> [Problem details] Return exactly and only these lines: the first of the listing through the one containing "(∀ (s : Machine.State), s.pending".

> [Material for this task]

-- ==== Sys2Proof/Certificates/Slice0/Obligations.lean ====
section
/-! DEFINITION. The statements to be proved: the machine's step, its invariants and frames, and for every family of commands when
each completes and what it leaves. A clause names the command it is about. -/
open Sys2Proof Sys2Proof.Machine

/-- A step carries out the command at the front of the queue with the queue's rest; an empty queue lets time pass (R13, R60). For
every command c and state s, a step of s with c at the front of its queue is exec of c on s with the queue's rest. With an empty
queue the step answers a next state in which device time has moved on by 1 ns unless it is held, DRAM has taken its next burst where
a request waits at its ports, and everything but the time base, the HELD flag's register, the refresh counter and DRAM's own state is
as before (that time passes and a burst is issued then is the model's choice, log entry 1). -/
def Obligations.StepTakesTheFront : Prop :=
  -- front
  (∀ (c : Instr) (l : List Instr) (s : Machine.State), Machine.step { s with pending := c :: l } = Machine.exec c { s with pending := l }) ∧
  -- queue
  (∀ (c : Instr) (l : List Instr) (s : Machine.State), s.pending = c :: l → Machine.step s = Machine.exec c { s with pending := l }) ∧
  -- empty
  (∀ (s : Machine.State), s.pending = [] → ∃ t, Machine.step s = .next t ∧ t.pending = [] ∧ Keeps [.tmb, .regs, .dmc] s t ∧
     RegsBut [Fld.TMB_STATUS_HELD.addr, (Fld.DMC_COUNT_COUNT 0).addr] s t ∧
     (fone s Fld.TMB_STATUS_HELD = false → pulsesBlocked s = false → now t = now s + 1) ∧ (fone s Fld.TMB_STATUS_HELD = true → now t = now s) ∧
     (s.dmc.rt = [] → s.dmc.nrm = [] → t.dmc = s.dmc ∧ RegsBut [Fld.TMB_STATUS_HELD.addr] s t ∧ (fone s Fld.TMB_STATUS_HELD = true → t = s)))

/-- The state after reset (R22, R60, R61). After reset every register reads the reset value of its table (0 where an address is in
no table), device time is 0 with no ceiling stored, the boot counter is 0, the queue is empty, no master is carded, no session,
context, zone or buffer exists, the compute die is not released, and the register file is in its canonical form. Values the spec
does not give are the model's (log entry 2) and are not stated here. -/
def Obligations.ResetState : Prop :=
  -- registers
  (∀ a, RegFile.get State.reset.regs a = regReset a) ∧
  -- state
  (Canon State.reset ∧ State.reset.pending = [] ∧ now State.reset = 0 ∧ State.reset.tmb.ceiling = none ∧ State.reset.tmb.boots = 0 ∧ State.reset.acm.cards = [] ∧ State.reset.spdm.sessions = [] ∧
     State.reset.hst.ctx = [] ∧ State.reset.zne.zones = [] ∧ State.reset.bpm.bufs = [] ∧ State.reset.sgd.released = false)

/-- Every command answers a next state (R16, R110). In every state every command of the block answers a next state: none stops in a
fault or a refusal, whatever its operands; a command that the block turns away answers the state in which it has been turned away.
-/
def Obligations.EveryCommandCompletes : Prop :=
  -- all
  ∀ (c : Instr) (s : Machine.State), Completes c s

/-- What each command leaves unchanged (R3, R16). For every command c and every state, when exec of c answers a next state, the
facts of the part and the queue are as before, and so is every piece of state that the table mayChange does not name for c:
registers and latches, the time base, cards, sessions, the service port, the mailbox, the recorder, the host side, slices, zones and
maps, placement, the deadline scheduler, the media tables, the sequencers, buffers, DRAM, the umpire, the supply guard, keys, the
digest engine, the ledger, the Clasp store, boot, ageing, sensors, and the draws of open values. -/
def Obligations.FramesOfAllCommands : Prop :=
  -- all
  ∀ (c : Instr) (s t : Machine.State), Machine.exec c s = .next t → Keeps (mayChange c) s t

/-- Every step keeps the register file canonical, the part as assembled, and takes one command (R16, R20, R22). From every state
whose register file is in its canonical form (addresses strictly rising, no listed register at its reset value), every step that
answers a next state, whatever command stands at the front, answers one whose register file is in that form, whose part is the same,
and whose queue is the rest of the queue; so two states with equal register contents are equal data after any run. -/
def Obligations.EveryStepKeepsCanon : Prop :=
  -- step
  ∀ (s t : Machine.State), Canon s → Machine.step s = .next t → Canon t ∧ t.part = s.part ∧ t.pending = s.pending.tail

/-- Device time never decreases, over any step and over a loss of power (R59, R60). Over every step, whatever command it carries
out, device time does not decrease (R59). A power-up of the Clasp die at or below the stored ceiling resumes later than every time
before it: at the ceiling + 1 µs (R60). Where device time passed the ceiling (no ceiling store came in time), the model resumes no
earlier than it stood (log entry 40). -/
def Obligations.DeviceTimeNeverDecreases : Prop :=
  -- step
  (∀ (s t : Machine.State), Machine.step s = .next t → now s ≤ now t) ∧
  -- power-up
  (∀ (v b c : Nat) (s : Machine.State), s.tmb.ceiling = some c → now s ≤ c → Gives (.claspPowerUp v b) s fun t => now t = c + 1000 ∧ now s < now t)

/-- REGISTER_WRITE: each field takes what its access code gives (R16, R20). A write the access matrix admits to a register without an
effect of its own (blocks 3, 18 without SGN_APPEND, 21, 26, 27 and 28) puts into every field that is not W1S what the field's access code
gives of the old and the written bits, leaves every other register as it was, and answers ST_OK. -/
def Obligations.RegisterWriteByAccessCode : Prop :=
  -- registerWrite
  ∀ (m : Master) (a : Nat) (v : Word) (n : Nat) (s : Machine.State) (r : RegSpec) (k : Nat),
    regAt a = some (r, k) → decideWrite s (writerOf s m a) a n = .admitted 0 →
    blockOf a ∈ [some 3, some 18, some 21, some 26, some 27, some 28] → a ≠ Reg.SGN_APPEND → perMaster a = false →
    Gives (.registerWrite m a v n) s fun t => fabSays t ST_OK 0 false ∧ RegsBut [a] s t ∧
      ∀ f, f ∈ r.fields → f.acc ≠ .w1s → bits (RegFile.get t.regs a).toNat f.lo (f.hi - f.lo + 1) =
        writeField f.acc (isLocked s a) (fieldResetAt f k) (bits (RegFile.get s.regs a).toNat f.lo (f.hi - f.lo + 1))
          (bits v.toNat f.lo (f.hi - f.lo + 1))

/-- A write outside the write set completes with ST_DENIED and has no effect (R72). For every register write by a master that counts
as a class whose governing entry leaves that class out of the write set, the command completes, answers ST_DENIED, and changes
nothing but the answer: no register, no card, no record. -/
def Obligations.MatrixDeniesWrites : Prop :=
  -- registerWrite
  ∀ (m : Master) (a : Nat) (v : Word) (n : Nat) (s : Machine.State) (c : Cls) (e : MatEntry),
    writerOf s m a = .cls c → matFind s a = some e → e.writeSet.testBit (clsCode c) = false →
    Gives (.registerWrite m a v n) s fun t => fabSays t ST_DENIED 0 false ∧ t = { s with fab := t.fab }

/-- What a read returns inside and outside the read set (R71). A read by a class outside the read set is denied or blinded by MODE
and changes nothing but the answer; a read by a class inside it returns the register's value, the field mask's bits 0 with BLIND
unless the class is in the field set (registers that hold key material aside: R73). -/
def Obligations.MatrixGovernsReads : Prop :=
  -- latchedLoRead outside, deny
  (∀ (m : Master) (a n : Nat) (s : Machine.State) (c : Cls) (e : MatEntry),
     whoOf s m = .cls c → matFind s a = some e → e.readSet.testBit (clsCode c) = false → e.blind = false →
     Gives (.latchedLoRead m a n) s fun t => fabSays t ST_DENIED 0 false ∧ t = { s with fab := t.fab }) ∧
  -- latchedLoRead outside, blind
  (∀ (m : Master) (a n : Nat) (s : Machine.State) (c : Cls) (e : MatEntry),
     whoOf s m = .cls c → matFind s a = some e → e.readSet.testBit (clsCode c) = false → e.blind = true →
     Gives (.latchedLoRead m a n) s fun t => fabSays t ST_OK 0 true ∧ t = { s with fab := t.fab }) ∧
  -- latchedLoRead inside
  (∀ (m : Master) (a n : Nat) (s : Machine.State) (c : Cls) (e : MatEntry),
     whoOf s m = .cls c → matFind s a = some e → e.readSet.testBit (clsCode c) = true → reaches a n = true → material a = false →
     Gives (.latchedLoRead m a n) s fun t =>
       (e.fieldSet.testBit (clsCode c) = true → fabSays t ST_OK (readAt s m a).1 false) ∧
       (e.fieldSet.testBit (clsCode c) = false → t.fab.status = ST_OK ∧ t.fab.blind = decide (e.mask ≠ 0) ∧
         ∀ i, t.fab.value.testBit i = ((readAt s m a).1.testBit i && !e.mask.testBit i)))

/-- Registers without a valid entry, unused offsets, memories, and registers that hold key material (R97, R33, R34, R35, R73). Where no
valid entry governs an address, a class other than SERVICE is denied with no effect and no record; SERVICE reads a register that
exists; at an address that reaches no register and no memory, an access of SERVICE or of firmware's housekeeping gets a fabric
address error, value 0, and so does an access of a class in the set that is not an aligned one of 32 bits. Firmware's write of bytes
of the tightly coupled SRAM leaves those bytes there and every other byte of the memories as it was, and its read returns them. A
read of a register that holds key material or the lock password (R73) answers value 0 whatever class the master acts as, with BLIND
to a class in the read set, and changes nothing but the answer and, for an access error, the recorder. -/
def Obligations.UnlistedAndMaterialRegisters : Prop :=
  -- registerWrite others
  (∀ (m : Master) (a : Nat) (v : Word) (n : Nat) (s : Machine.State) (c : Cls), writerOf s m a = .cls c → c ≠ .service → matFind s a = none →
     Gives (.registerWrite m a v n) s fun t => fabSays t ST_DENIED 0 false ∧ t = { s with fab := t.fab }) ∧
  -- latchedLoRead others
  (∀ (m : Master) (a n : Nat) (s : Machine.State) (c : Cls), whoOf s m = .cls c → c ≠ .service → matFind s a = none →
     Gives (.latchedLoRead m a n) s fun t => fabSays t ST_DENIED 0 false ∧ t = { s with fab := t.fab }) ∧
  -- latchedLoRead service
  (∀ (m : Master) (a n : Nat) (s : Machine.State), whoOf s m = .cls .service → matFind s a = none → memoryAddr a = false → reaches a n = true →
     material a = false → Gives (.latchedLoRead m a n) s fun t => fabSays t ST_OK (readAt s m a).1 false) ∧
  -- latchedLoRead error
  (∀ (m : Master) (a n : Nat) (s : Machine.State), reaches a n = false →
     whoOf s m = .cls .service ∧ matFind s a = none ∧ memoryAddr a = false ∨ whoOf s m = .house ∧ inRom a n = false ∧ inRam s a n = false ∨
       (∃ c e, whoOf s m = .cls c ∧ matFind s a = some e ∧ e.readSet.testBit (clsCode c) = true) →
     Gives (.latchedLoRead m a n) s fun t => fabSays t ST_FABRIC_ERROR 0 false ∧ RegsBut lktRegs s t ∧ t.acm = s.acm) ∧
  -- registerWrite error
  (∀ (m : Master) (a : Nat) (v : Word) (n : Nat) (s : Machine.State), reaches a n = false →
     writerOf s m a = .cls .service ∧ matFind s a = none ∧ memoryAddr a = false ∨ writerOf s m a = .house ∧ inRam s a n = false ∨
       (∃ c e, writerOf s m a = .cls c ∧ matFind s a = some e ∧ e.writeSet.testBit (clsCode c) = true) →
     Gives (.registerWrite m a v n) s fun t => fabSays t ST_FABRIC_ERROR 0 false ∧ RegsBut lktRegs s t ∧ t.acm = s.acm) ∧
  -- registerWrite memory
  (∀ (m : Master) (a : Nat) (v : Word) (n : Nat) (s : Machine.State), writerOf s m a = .house → reaches a n = false → 0x10000000 ≤ a →
     a + n ≤ 0x10400000 → s.dmc.ues = [] → s.dmc.flips = [] → fone s Fld.MEP_INJ_CTRL_ARM = false →
     Gives (.registerWrite m a v n) s fun t => fabSays t ST_OK 0 false ∧ t.regs = s.regs ∧ Keeps [.fab, .dmc] s t ∧
       ∀ k, k < 0x40000000 → memByte t k = if a ≤ k ∧ k < a + n then (le n v.toNat).getD (k - a) 0 else memByte s k) ∧
  -- latchedLoRead memory
  (∀ (m : Master) (a n : Nat) (s : Machine.State), whoOf s m = .house → reaches a n = false → 0x10000000 ≤ a → a + n ≤ 0x10400000 →
     s.dmc.ues = [] → s.dmc.flips = [] →
     Gives (.latchedLoRead m a n) s fun t => fabSays t ST_OK (leNat ((List.range n).map fun i => memByte s (a + i))) false ∧
       t = { s with fab := t.fab }) ∧
  -- latchedLoRead
  (∀ (m : Master) (a n : Nat) (s : Machine.State), material a = true → reaches a n = true →
     Gives (.latchedLoRead m a n) s fun t => t.fab.value = 0 ∧ RegsBut lktRegs s t ∧
       (∀ c e, whoOf s m = .cls c → matFind s a = some e → e.readSet.testBit (clsCode c) = true → fabSays t ST_OK 0 true))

> [Final answer]
-- ==== Sys2Proof/Certificates/Slice0/Obligations.lean ====
section
/-! DEFINITION. The statements to be proved: the machine's step, its invariants and frames, and for every family of commands when
each completes and what it leaves. A clause names the command it is about. -/
open Sys2Proof Sys2Proof.Machine

/-- A step carries out the command at the front of the queue with the queue's rest; an empty queue lets time pass (R13, R60). For
every command c and state s, a step of s with c at the front of its queue is exec of c on s with the queue's rest. With an empty
queue the step answers a next state in which device time has moved on by 1 ns unless it is held, DRAM has taken its next burst where
a request waits at its ports, and everything but the time base, the HELD flag's register, the refresh counter and DRAM's own state is
as before (that time passes and a burst is issued then is the model's choice, log entry 1). -/
def Obligations.StepTakesTheFront : Prop :=
  -- front
  (∀ (c : Instr) (l : List Instr) (s : Machine.State), Machine.step { s with pending := c :: l } = Machine.exec c { s with pending := l }) ∧
  -- queue
  (∀ (c : Instr) (l : List Instr) (s : Machine.State), s.pending = c :: l → Machine.step s = Machine.exec c { s with pending := l }) ∧
  -- empty
  (∀ (s : Machine.State), s.pending = [] → ∃ t, Machine.step s = .next t ∧ t.pending = [] ∧ Keeps [.tmb, .regs, .dmc] s t ∧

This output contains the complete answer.